**Prompt**
Give back exactly the first lines of the entries below, through the line with "namespace Sys2Proof.Machine".

**Records supplied**
-- ==== Sys2Proof/Machine/Encoder.lean ====
section
/-! DEFINITION. The Pulse Encoder: the three wire symbols and `ENCODE` (40_encoder.md sections 1, 2). -/

namespace Sys2Proof.Machine

/-- A symbol's effect: it appends its mark and space to the waveform (40_encoder.md R67 to R69). -/
def appendSymbol (x : Symbol) (s : State) : State := (s.extendBuilding (symbolSegments x)).ret .done

/-- `SYNC` (40_encoder.md R67). -/
def execSync (s : State) : Result := whileRunning s (appendSymbol .sync)

/-- `BIT1` (40_encoder.md R68). -/
def execBit1 (s : State) : Result := whileRunning s (appendSymbol .bit1)

/-- `BIT0` (40_encoder.md R69). -/
def execBit0 (s : State) : Result := whileRunning s (appendSymbol .bit0)

/-- `ENCODE(bytes)` (40_encoder.md R65): hands the waveform back; none of the block's eleven fields is
read or written but `halted`. `building` is the variable `w` of its pseudocode. -/
def execEncode (bytes : List U8) (s : State) : Result :=
  whileRunning s fun s => (s.setBuilding (encodeBytes bytes)).ret (.waveform (encodeBytes bytes))

end Sys2Proof.Machine
end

**Result**
-- ==== Sys2Proof/Machine/Encoder.lean ====
section
/-! DEFINITION. The Pulse Encoder: the three wire symbols and `ENCODE` (40_encoder.md sections 1, 2). -/

namespace Sys2Proof.Machine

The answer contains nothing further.